Dataset entries:
──────────────────────────────
/-! ### latchCommand -/

@[simp] theorem latchCommand_cfg (w : Word) : (latchCommand w s).cfg = s.cfg := rfl
@[simp] theorem latchCommand_irqEn (w : Word) : (latchCommand w s).irqEn = s.irqEn := rfl
@[simp] theorem latchCommand_status (w : Word) : (latchCommand w s).status = statusAccepted s.status := rfl
@[simp] theorem latchCommand_latch (w : Word) : (latchCommand w s).latch = some w := rfl
@[simp] theorem latchCommand_arg0 (w : Word) : (latchCommand w s).arg0 = s.arg0 := rfl
@[simp] theorem latchCommand_arg1 (w : Word) : (latchCommand w s).arg1 = s.arg1 := rfl
@[simp] theorem latchCommand_result0 (w : Word) : (latchCommand w s).result0 = s.result0 := rfl
@[simp] theorem latchCommand_result1 (w : Word) : (latchCommand w s).result1 = s.result1 := rfl
@[simp] theorem latchCommand_errpos (w : Word) : (latchCommand w s).errpos = s.errpos := rfl
@[simp] theorem latchCommand_variant (w : Word) : (latchCommand w s).variant = s.variant := rfl
@[simp] theorem latchCommand_width (w : Word) : (latchCommand w s).width = s.width := rfl
@[simp] theorem latchCommand_height (w : Word) : (latchCommand w s).height = s.height := rfl
@[simp] theorem latchCommand_padW (w : Word) : (latchCommand w s).padW = s.padW := rfl
@[simp] theorem latchCommand_padH (w : Word) : (latchCommand w s).padH = s.padH := rfl
@[simp] theorem latchCommand_srcBase (w : Word) : (latchCommand w s).srcBase = s.srcBase := rfl
@[simp] theorem latchCommand_srcLen (w : Word) : (latchCommand w s).srcLen = s.srcLen := rfl
@[simp] theorem latchCommand_dstBase (w : Word) : (latchCommand w s).dstBase = s.dstBase := rfl
@[simp] theorem latchCommand_dstCap (w : Word) : (latchCommand w s).dstCap = s.dstCap := rfl
@[simp] theorem latchCommand_chCfg (w : Word) : (latchCommand w s).chCfg = s.chCfg := rfl
@[simp] theorem latchCommand_dcpred (w : Word) : (latchCommand w s).dcpred = s.dcpred := rfl
@[simp] theorem latchCommand_bs (w : Word) : (latchCommand w s).bs = s.bs := rfl
@[simp] theorem latchCommand_ht (w : Word) : (latchCommand w s).ht = s.ht := rfl
@[simp] theorem latchCommand_blk (w : Word) : (latchCommand w s).blk = s.blk := rfl
@[simp] theorem latchCommand_qbase (w : Word) : (latchCommand w s).qbase = s.qbase := rfl
@[simp] theorem latchCommand_qt (w : Word) : (latchCommand w s).qt = s.qt := rfl
@[simp] theorem latchCommand_hsrc (w : Word) : (latchCommand w s).hsrc = s.hsrc := rfl
@[simp] theorem latchCommand_plane (w : Word) : (latchCommand w s).plane = s.plane := rfl
@[simp] theorem latchCommand_full (w : Word) : (latchCommand w s).full = s.full := rfl
@[simp] theorem latchCommand_iterPos (w : Word) : (latchCommand w s).iterPos = s.iterPos := rfl
@[simp] theorem latchCommand_mem (w : Word) : (latchCommand w s).mem = s.mem := rfl
@[simp] theorem latchCommand_draws (w : Word) : (latchCommand w s).draws = s.draws := rfl
@[simp] theorem latchCommand_busData (w : Word) : (latchCommand w s).busData = s.busData := rfl
@[simp] theorem latchCommand_events (w : Word) : (latchCommand w s).events = s.events := rfl

/-! ### complete -/

@[simp] theorem complete_cfg (code : ErrCode) (u : Bool) : (complete code u s).cfg = s.cfg := rfl
@[simp] theorem complete_irqEn (code : ErrCode) (u : Bool) : (complete code u s).irqEn = s.irqEn := rfl
@[simp] theorem complete_status (code : ErrCode) (u : Bool) : (complete code u s).status = statusCompleted code u s.status := rfl
@[simp] theorem complete_latch (code : ErrCode) (u : Bool) : (complete code u s).latch = none := rfl
@[simp] theorem complete_arg0 (code : ErrCode) (u : Bool) : (complete code u s).arg0 = s.arg0 := rfl
@[simp] theorem complete_arg1 (code : ErrCode) (u : Bool) : (complete code u s).arg1 = s.arg1 := rfl
@[simp] theorem complete_result0 (code : ErrCode) (u : Bool) : (complete code u s).result0 = s.result0 := rfl
@[simp] theorem complete_result1 (code : ErrCode) (u : Bool) : (complete code u s).result1 = s.result1 := rfl
@[simp] theorem complete_errpos (code : ErrCode) (u : Bool) : (complete code u s).errpos = s.errpos := rfl
@[simp] theorem complete_variant (code : ErrCode) (u : Bool) : (complete code u s).variant = s.variant := rfl
@[simp] theorem complete_width (code : ErrCode) (u : Bool) : (complete code u s).width = s.width := rfl
@[simp] theorem complete_height (code : ErrCode) (u : Bool) : (complete code u s).height = s.height := rfl
@[simp] theorem complete_padW (code : ErrCode) (u : Bool) : (complete code u s).padW = s.padW := rfl
@[simp] theorem complete_padH (code : ErrCode) (u : Bool) : (complete code u s).padH = s.padH := rfl
@[simp] theorem complete_srcBase (code : ErrCode) (u : Bool) : (complete code u s).srcBase = s.srcBase := rfl
@[simp] theorem complete_srcLen (code : ErrCode) (u : Bool) : (complete code u s).srcLen = s.srcLen := rfl
@[simp] theorem complete_dstBase (code : ErrCode) (u : Bool) : (complete code u s).dstBase = s.dstBase := rfl
@[simp] theorem complete_dstCap (code : ErrCode) (u : Bool) : (complete code u s).dstCap = s.dstCap := rfl
@[simp] theorem complete_chCfg (code : ErrCode) (u : Bool) : (complete code u s).chCfg = s.chCfg := rfl
@[simp] theorem complete_dcpred (code : ErrCode) (u : Bool) : (complete code u s).dcpred = s.dcpred := rfl
@[simp] theorem complete_bs (code : ErrCode) (u : Bool) : (complete code u s).bs = s.bs := rfl
@[simp] theorem complete_ht (code : ErrCode) (u : Bool) : (complete code u s).ht = s.ht := rfl
@[simp] theorem complete_blk (code : ErrCode) (u : Bool) : (complete code u s).blk = s.blk := rfl
@[simp] theorem complete_qbase (code : ErrCode) (u : Bool) : (complete code u s).qbase = s.qbase := rfl
@[simp] theorem complete_qt (code : ErrCode) (u : Bool) : (complete code u s).qt = s.qt := rfl
@[simp] theorem complete_hsrc (code : ErrCode) (u : Bool) : (complete code u s).hsrc = s.hsrc := rfl
@[simp] theorem complete_plane (code : ErrCode) (u : Bool) : (complete code u s).plane = s.plane := rfl
@[simp] theorem complete_full (code : ErrCode) (u : Bool) : (complete code u s).full = s.full := rfl
@[simp] theorem complete_iterPos (code : ErrCode) (u : Bool) : (complete code u s).iterPos = s.iterPos := rfl
@[simp] theorem complete_mem (code : ErrCode) (u : Bool) : (complete code u s).mem = s.mem := rfl
@[simp] theorem complete_draws (code : ErrCode) (u : Bool) : (complete code u s).draws = s.draws := rfl
@[simp] theorem complete_busData (code : ErrCode) (u : Bool) : (complete code u s).busData = s.busData := rfl
@[simp] theorem complete_events (code : ErrCode) (u : Bool) : (complete code u s).events = s.events := rfl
──────────────────────────────
Task directions: Check the entries above line by line and return each one containing the word "errpos".

Solution for this exercise:
@[simp] theorem latchCommand_errpos (w : Word) : (latchCommand w s).errpos = s.errpos := rfl
@[simp] theorem complete_errpos (code : ErrCode) (u : Bool) : (complete code u s).errpos = s.errpos := rfl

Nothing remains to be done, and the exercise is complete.